[Saved data entries]
※ ※ ※
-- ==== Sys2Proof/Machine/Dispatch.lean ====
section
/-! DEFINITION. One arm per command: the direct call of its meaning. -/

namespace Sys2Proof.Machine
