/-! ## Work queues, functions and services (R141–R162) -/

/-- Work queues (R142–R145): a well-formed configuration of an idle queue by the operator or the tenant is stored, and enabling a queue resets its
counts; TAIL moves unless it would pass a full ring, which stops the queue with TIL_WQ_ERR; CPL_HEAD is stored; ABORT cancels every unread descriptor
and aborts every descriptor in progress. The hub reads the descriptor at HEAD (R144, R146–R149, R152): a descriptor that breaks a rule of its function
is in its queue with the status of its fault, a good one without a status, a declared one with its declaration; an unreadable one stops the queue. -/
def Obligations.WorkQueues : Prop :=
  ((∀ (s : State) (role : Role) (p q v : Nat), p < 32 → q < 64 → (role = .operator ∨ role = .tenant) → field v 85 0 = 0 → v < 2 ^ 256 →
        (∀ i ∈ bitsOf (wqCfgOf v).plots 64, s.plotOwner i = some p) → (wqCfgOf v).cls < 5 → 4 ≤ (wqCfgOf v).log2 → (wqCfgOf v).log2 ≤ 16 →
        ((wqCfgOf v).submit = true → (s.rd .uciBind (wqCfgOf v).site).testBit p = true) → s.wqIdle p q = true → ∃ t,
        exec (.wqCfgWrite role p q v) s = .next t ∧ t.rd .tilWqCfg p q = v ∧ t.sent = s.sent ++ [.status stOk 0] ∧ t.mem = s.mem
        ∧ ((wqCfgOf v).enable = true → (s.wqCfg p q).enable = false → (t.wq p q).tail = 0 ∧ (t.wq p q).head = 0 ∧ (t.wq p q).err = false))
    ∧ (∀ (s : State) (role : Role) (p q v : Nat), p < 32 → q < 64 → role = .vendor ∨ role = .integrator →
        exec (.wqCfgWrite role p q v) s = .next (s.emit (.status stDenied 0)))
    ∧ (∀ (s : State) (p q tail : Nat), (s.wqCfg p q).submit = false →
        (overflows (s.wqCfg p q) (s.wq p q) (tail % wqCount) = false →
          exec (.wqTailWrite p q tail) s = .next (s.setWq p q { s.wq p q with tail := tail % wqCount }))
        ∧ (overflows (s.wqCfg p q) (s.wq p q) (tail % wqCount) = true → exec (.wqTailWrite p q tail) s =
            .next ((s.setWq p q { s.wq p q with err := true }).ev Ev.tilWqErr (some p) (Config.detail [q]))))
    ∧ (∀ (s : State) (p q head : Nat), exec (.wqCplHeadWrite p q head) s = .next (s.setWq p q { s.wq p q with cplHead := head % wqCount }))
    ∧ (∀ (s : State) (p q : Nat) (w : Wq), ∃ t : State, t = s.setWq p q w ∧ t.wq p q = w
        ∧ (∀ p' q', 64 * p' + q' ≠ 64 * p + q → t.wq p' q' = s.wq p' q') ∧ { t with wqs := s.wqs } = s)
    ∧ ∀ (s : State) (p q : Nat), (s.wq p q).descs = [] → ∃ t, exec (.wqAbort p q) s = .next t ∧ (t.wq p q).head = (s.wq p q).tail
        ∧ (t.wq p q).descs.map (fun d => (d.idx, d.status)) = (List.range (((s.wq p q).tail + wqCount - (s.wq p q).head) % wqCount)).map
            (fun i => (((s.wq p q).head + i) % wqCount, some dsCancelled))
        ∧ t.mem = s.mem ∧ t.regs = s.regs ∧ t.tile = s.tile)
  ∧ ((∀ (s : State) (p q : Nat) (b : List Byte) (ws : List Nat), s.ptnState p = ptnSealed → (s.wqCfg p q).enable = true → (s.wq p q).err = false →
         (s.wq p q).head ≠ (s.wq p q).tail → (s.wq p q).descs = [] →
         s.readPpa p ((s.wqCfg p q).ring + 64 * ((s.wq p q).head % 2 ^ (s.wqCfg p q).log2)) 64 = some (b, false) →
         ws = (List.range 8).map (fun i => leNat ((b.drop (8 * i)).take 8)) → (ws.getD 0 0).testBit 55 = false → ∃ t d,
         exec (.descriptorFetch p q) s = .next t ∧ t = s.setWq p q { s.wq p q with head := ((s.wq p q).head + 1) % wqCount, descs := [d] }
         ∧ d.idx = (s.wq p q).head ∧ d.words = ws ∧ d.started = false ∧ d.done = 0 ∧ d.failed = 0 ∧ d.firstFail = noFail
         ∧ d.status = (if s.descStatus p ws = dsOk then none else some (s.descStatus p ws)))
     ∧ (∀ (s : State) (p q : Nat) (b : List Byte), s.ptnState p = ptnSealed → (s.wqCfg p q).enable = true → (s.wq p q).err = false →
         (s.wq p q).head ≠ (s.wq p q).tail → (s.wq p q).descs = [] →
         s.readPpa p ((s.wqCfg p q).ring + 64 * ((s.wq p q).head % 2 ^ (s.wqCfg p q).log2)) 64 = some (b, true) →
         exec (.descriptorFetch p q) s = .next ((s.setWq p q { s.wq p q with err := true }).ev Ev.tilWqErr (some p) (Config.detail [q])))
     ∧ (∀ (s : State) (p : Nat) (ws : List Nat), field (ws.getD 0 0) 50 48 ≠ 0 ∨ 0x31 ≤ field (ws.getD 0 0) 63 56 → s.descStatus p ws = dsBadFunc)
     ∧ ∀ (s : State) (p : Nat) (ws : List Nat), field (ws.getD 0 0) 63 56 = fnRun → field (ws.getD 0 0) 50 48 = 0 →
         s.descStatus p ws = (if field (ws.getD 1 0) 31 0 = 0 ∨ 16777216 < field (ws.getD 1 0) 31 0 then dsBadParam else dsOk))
※ ※ ※
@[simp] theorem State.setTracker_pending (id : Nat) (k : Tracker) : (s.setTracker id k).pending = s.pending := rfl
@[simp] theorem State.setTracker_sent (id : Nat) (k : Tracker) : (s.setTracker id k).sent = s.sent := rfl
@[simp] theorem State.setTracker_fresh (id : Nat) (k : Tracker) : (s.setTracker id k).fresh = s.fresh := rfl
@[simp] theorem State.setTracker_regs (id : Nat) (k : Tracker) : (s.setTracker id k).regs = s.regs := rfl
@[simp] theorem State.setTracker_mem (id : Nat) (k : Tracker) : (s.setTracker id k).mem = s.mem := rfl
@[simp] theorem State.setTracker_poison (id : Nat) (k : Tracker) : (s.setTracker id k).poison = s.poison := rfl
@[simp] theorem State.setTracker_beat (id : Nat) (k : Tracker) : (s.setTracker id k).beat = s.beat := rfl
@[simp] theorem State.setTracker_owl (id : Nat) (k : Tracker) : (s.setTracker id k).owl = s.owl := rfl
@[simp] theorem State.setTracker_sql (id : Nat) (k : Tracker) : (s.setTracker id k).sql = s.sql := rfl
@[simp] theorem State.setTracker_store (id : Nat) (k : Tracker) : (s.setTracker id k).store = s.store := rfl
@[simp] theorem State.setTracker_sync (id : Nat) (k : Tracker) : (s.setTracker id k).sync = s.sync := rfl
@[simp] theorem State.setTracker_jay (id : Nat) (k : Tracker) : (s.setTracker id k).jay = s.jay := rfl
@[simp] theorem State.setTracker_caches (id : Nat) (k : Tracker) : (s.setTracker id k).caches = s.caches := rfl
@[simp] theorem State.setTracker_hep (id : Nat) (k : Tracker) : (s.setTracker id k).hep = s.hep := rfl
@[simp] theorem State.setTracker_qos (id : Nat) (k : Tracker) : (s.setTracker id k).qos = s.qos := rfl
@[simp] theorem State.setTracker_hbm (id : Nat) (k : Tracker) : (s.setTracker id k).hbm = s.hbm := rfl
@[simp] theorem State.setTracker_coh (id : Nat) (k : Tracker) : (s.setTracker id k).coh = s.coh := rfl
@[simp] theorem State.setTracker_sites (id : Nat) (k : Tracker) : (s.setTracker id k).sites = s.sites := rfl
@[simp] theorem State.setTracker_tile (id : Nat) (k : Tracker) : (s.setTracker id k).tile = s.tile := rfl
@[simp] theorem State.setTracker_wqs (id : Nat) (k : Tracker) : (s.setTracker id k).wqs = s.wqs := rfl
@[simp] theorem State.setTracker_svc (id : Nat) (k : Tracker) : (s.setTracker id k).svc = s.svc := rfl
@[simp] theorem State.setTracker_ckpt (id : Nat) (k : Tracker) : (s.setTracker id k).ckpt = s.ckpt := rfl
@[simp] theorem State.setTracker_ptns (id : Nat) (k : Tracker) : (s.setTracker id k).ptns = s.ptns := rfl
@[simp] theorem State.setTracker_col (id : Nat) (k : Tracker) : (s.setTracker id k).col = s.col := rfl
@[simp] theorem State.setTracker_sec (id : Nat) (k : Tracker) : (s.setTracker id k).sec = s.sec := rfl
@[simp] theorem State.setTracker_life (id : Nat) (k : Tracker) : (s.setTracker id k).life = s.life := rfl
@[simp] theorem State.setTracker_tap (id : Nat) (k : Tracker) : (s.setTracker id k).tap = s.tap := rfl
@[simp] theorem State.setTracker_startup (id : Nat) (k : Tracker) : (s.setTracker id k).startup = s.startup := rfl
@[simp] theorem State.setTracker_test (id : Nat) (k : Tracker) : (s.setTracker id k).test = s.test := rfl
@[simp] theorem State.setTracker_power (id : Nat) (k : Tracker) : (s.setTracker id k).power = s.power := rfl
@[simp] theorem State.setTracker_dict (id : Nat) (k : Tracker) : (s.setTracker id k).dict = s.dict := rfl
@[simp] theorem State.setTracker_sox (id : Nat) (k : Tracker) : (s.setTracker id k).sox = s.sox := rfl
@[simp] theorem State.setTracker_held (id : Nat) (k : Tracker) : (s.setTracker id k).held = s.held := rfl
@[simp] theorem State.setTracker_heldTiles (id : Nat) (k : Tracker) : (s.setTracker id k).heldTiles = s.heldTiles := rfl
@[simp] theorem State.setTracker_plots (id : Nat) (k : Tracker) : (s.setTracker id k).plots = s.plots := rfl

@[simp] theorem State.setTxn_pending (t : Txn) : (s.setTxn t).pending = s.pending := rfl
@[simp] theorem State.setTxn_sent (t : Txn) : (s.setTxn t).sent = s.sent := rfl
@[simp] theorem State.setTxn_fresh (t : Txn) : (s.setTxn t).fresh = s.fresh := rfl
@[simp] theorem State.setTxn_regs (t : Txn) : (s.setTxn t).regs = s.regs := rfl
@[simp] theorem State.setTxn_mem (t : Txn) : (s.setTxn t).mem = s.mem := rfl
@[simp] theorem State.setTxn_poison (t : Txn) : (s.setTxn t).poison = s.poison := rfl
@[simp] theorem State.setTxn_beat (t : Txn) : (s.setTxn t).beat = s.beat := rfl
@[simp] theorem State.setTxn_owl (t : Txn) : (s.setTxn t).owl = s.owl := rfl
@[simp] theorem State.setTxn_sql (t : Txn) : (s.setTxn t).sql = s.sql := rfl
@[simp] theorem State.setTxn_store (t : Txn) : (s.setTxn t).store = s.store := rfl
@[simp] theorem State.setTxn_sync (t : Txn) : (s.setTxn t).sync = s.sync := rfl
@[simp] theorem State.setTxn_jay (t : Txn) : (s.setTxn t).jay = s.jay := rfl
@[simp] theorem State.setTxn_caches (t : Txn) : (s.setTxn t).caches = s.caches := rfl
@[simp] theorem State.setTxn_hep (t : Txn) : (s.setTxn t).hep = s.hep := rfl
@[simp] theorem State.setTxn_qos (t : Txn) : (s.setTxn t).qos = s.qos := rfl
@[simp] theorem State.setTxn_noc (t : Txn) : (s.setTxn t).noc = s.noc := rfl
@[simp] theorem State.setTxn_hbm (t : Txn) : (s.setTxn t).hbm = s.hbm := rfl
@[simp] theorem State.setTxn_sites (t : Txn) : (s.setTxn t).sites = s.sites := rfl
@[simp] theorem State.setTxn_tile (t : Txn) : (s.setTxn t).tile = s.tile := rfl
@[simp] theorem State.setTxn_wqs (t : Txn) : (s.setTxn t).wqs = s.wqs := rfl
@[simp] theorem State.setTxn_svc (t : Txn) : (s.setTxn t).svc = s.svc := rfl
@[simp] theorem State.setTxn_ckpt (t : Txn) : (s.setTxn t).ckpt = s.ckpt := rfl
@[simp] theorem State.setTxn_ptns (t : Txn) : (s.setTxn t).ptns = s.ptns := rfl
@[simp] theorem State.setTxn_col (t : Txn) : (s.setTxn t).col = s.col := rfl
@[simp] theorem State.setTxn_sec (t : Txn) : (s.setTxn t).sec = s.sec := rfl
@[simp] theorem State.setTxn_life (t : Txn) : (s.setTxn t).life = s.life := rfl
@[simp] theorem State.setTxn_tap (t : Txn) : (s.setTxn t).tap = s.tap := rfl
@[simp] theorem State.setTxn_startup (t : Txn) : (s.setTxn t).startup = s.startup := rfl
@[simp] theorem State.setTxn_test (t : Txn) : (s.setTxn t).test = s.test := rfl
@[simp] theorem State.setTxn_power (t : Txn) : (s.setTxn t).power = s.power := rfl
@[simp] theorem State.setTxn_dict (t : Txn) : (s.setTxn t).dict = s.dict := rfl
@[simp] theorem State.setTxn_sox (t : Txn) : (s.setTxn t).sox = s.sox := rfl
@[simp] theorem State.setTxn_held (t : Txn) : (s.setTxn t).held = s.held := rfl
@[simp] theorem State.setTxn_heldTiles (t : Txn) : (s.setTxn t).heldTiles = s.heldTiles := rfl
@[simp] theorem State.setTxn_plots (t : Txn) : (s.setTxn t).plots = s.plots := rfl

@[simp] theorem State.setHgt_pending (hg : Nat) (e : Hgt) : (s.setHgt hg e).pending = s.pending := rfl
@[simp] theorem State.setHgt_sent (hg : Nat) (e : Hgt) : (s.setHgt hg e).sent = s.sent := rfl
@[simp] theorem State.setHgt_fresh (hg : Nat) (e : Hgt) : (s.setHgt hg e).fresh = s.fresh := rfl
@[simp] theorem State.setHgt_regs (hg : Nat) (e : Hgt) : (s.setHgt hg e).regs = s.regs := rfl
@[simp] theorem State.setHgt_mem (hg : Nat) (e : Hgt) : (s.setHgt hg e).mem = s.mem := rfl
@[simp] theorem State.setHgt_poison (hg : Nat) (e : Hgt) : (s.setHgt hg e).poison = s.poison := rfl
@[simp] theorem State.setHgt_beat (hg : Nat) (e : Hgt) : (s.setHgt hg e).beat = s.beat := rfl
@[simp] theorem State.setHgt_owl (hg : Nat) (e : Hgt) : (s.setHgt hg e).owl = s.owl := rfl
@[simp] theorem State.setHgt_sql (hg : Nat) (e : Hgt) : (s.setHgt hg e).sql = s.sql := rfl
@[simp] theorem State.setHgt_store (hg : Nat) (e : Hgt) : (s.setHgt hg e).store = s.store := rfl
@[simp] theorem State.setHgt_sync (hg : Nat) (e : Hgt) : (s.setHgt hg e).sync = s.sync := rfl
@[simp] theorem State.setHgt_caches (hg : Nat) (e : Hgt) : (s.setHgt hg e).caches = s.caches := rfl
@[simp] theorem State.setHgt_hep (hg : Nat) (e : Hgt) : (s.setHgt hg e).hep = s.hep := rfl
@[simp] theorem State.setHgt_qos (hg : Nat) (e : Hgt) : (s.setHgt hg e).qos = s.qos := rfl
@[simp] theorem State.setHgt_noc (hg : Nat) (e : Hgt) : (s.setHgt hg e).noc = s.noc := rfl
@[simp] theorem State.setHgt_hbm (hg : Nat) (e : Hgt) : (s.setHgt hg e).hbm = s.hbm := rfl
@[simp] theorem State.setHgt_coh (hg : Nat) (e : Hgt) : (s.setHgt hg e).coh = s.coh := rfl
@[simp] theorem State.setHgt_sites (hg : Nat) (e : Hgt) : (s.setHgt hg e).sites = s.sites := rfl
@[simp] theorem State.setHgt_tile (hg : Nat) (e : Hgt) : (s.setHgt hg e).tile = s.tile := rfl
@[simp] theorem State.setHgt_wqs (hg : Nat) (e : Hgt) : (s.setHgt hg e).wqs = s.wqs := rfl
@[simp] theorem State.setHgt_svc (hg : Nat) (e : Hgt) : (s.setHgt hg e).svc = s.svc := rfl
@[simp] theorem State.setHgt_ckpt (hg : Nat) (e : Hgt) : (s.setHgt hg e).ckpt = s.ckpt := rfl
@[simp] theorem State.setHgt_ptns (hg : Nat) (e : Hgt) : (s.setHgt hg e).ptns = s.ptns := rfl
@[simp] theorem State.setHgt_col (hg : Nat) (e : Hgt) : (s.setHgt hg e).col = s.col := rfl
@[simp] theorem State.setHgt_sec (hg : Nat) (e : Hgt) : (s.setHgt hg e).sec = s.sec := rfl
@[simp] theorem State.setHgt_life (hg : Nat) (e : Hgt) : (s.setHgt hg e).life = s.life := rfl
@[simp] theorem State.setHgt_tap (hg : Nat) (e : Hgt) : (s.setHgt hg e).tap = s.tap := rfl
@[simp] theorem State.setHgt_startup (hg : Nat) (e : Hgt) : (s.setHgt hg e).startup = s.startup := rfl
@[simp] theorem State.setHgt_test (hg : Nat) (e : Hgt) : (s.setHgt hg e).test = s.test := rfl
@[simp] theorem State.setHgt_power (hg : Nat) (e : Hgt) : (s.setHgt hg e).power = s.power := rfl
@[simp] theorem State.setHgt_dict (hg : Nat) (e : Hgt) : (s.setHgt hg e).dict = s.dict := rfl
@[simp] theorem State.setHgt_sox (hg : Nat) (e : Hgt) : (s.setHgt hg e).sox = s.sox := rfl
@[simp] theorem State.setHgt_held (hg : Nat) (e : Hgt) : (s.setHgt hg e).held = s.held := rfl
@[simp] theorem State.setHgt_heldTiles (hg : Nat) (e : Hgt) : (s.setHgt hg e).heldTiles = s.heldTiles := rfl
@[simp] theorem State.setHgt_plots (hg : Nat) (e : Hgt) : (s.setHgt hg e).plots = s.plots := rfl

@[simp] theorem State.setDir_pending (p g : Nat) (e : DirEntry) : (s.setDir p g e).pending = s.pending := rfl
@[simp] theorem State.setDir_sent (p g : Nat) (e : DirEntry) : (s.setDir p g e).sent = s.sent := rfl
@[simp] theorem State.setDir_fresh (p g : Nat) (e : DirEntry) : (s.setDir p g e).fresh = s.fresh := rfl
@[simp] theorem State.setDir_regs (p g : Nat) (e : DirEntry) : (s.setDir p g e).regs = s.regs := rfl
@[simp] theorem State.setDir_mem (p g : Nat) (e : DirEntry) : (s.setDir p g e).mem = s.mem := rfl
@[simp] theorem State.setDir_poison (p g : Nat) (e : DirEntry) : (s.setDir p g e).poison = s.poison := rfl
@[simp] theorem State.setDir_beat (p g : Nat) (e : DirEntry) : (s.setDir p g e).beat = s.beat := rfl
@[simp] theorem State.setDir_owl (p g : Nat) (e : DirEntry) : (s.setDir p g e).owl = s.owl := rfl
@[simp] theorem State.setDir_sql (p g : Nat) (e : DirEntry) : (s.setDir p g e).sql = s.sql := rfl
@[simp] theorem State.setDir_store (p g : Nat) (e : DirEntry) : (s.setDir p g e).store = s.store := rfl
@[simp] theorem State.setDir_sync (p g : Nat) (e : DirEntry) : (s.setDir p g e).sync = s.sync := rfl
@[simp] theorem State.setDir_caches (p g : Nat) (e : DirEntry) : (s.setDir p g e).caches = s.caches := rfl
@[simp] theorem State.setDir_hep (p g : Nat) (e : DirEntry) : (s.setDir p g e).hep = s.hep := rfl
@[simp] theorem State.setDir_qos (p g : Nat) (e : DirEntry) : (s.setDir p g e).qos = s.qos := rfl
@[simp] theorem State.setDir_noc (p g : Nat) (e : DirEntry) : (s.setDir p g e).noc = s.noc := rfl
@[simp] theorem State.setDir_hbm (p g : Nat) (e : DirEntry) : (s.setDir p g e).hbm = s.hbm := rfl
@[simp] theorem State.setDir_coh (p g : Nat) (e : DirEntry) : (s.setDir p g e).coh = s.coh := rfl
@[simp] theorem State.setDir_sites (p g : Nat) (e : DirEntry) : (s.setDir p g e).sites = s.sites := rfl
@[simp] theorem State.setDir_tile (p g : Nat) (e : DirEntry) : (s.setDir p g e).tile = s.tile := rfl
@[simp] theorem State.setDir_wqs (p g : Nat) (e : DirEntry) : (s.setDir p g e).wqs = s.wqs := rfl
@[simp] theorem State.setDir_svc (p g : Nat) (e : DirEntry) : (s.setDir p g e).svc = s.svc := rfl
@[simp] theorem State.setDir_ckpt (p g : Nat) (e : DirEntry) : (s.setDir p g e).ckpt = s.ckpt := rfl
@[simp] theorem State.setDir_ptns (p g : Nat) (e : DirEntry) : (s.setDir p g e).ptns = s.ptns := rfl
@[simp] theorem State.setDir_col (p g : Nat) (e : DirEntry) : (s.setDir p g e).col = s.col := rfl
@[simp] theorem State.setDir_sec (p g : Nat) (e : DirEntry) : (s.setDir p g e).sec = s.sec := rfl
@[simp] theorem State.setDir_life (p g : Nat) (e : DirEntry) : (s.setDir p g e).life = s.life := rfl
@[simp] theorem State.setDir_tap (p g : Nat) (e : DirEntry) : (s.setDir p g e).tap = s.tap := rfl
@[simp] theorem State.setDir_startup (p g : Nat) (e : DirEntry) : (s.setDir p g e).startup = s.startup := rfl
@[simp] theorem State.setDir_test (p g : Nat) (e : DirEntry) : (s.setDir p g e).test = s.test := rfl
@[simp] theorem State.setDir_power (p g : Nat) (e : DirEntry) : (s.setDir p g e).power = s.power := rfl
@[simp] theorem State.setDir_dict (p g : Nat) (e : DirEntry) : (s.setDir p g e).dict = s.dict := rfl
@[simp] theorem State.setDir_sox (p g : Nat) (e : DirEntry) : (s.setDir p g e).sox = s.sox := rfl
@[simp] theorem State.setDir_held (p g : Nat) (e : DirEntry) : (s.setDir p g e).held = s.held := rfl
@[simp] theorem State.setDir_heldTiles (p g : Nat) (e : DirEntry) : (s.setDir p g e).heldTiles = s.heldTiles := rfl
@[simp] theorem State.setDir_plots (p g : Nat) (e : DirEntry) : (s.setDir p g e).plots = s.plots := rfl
※ ※ ※
#### [Task instructions]
The expected answer is an exact copy of the lines above, beginning at the line with "t).tap = s.tap := rfl" and ending at the line with "hg e).mem = s.mem := rfl", with both ends in.

#### [Answer section]
@[simp] theorem State.setTxn_tap (t : Txn) : (s.setTxn t).tap = s.tap := rfl
@[simp] theorem State.setTxn_startup (t : Txn) : (s.setTxn t).startup = s.startup := rfl
@[simp] theorem State.setTxn_test (t : Txn) : (s.setTxn t).test = s.test := rfl
@[simp] theorem State.setTxn_power (t : Txn) : (s.setTxn t).power = s.power := rfl
@[simp] theorem State.setTxn_dict (t : Txn) : (s.setTxn t).dict = s.dict := rfl
@[simp] theorem State.setTxn_sox (t : Txn) : (s.setTxn t).sox = s.sox := rfl
@[simp] theorem State.setTxn_held (t : Txn) : (s.setTxn t).held = s.held := rfl
@[simp] theorem State.setTxn_heldTiles (t : Txn) : (s.setTxn t).heldTiles = s.heldTiles := rfl
@[simp] theorem State.setTxn_plots (t : Txn) : (s.setTxn t).plots = s.plots := rfl

@[simp] theorem State.setHgt_pending (hg : Nat) (e : Hgt) : (s.setHgt hg e).pending = s.pending := rfl
@[simp] theorem State.setHgt_sent (hg : Nat) (e : Hgt) : (s.setHgt hg e).sent = s.sent := rfl
@[simp] theorem State.setHgt_fresh (hg : Nat) (e : Hgt) : (s.setHgt hg e).fresh = s.fresh := rfl
@[simp] theorem State.setHgt_regs (hg : Nat) (e : Hgt) : (s.setHgt hg e).regs = s.regs := rfl
@[simp] theorem State.setHgt_mem (hg : Nat) (e : Hgt) : (s.setHgt hg e).mem = s.mem := rfl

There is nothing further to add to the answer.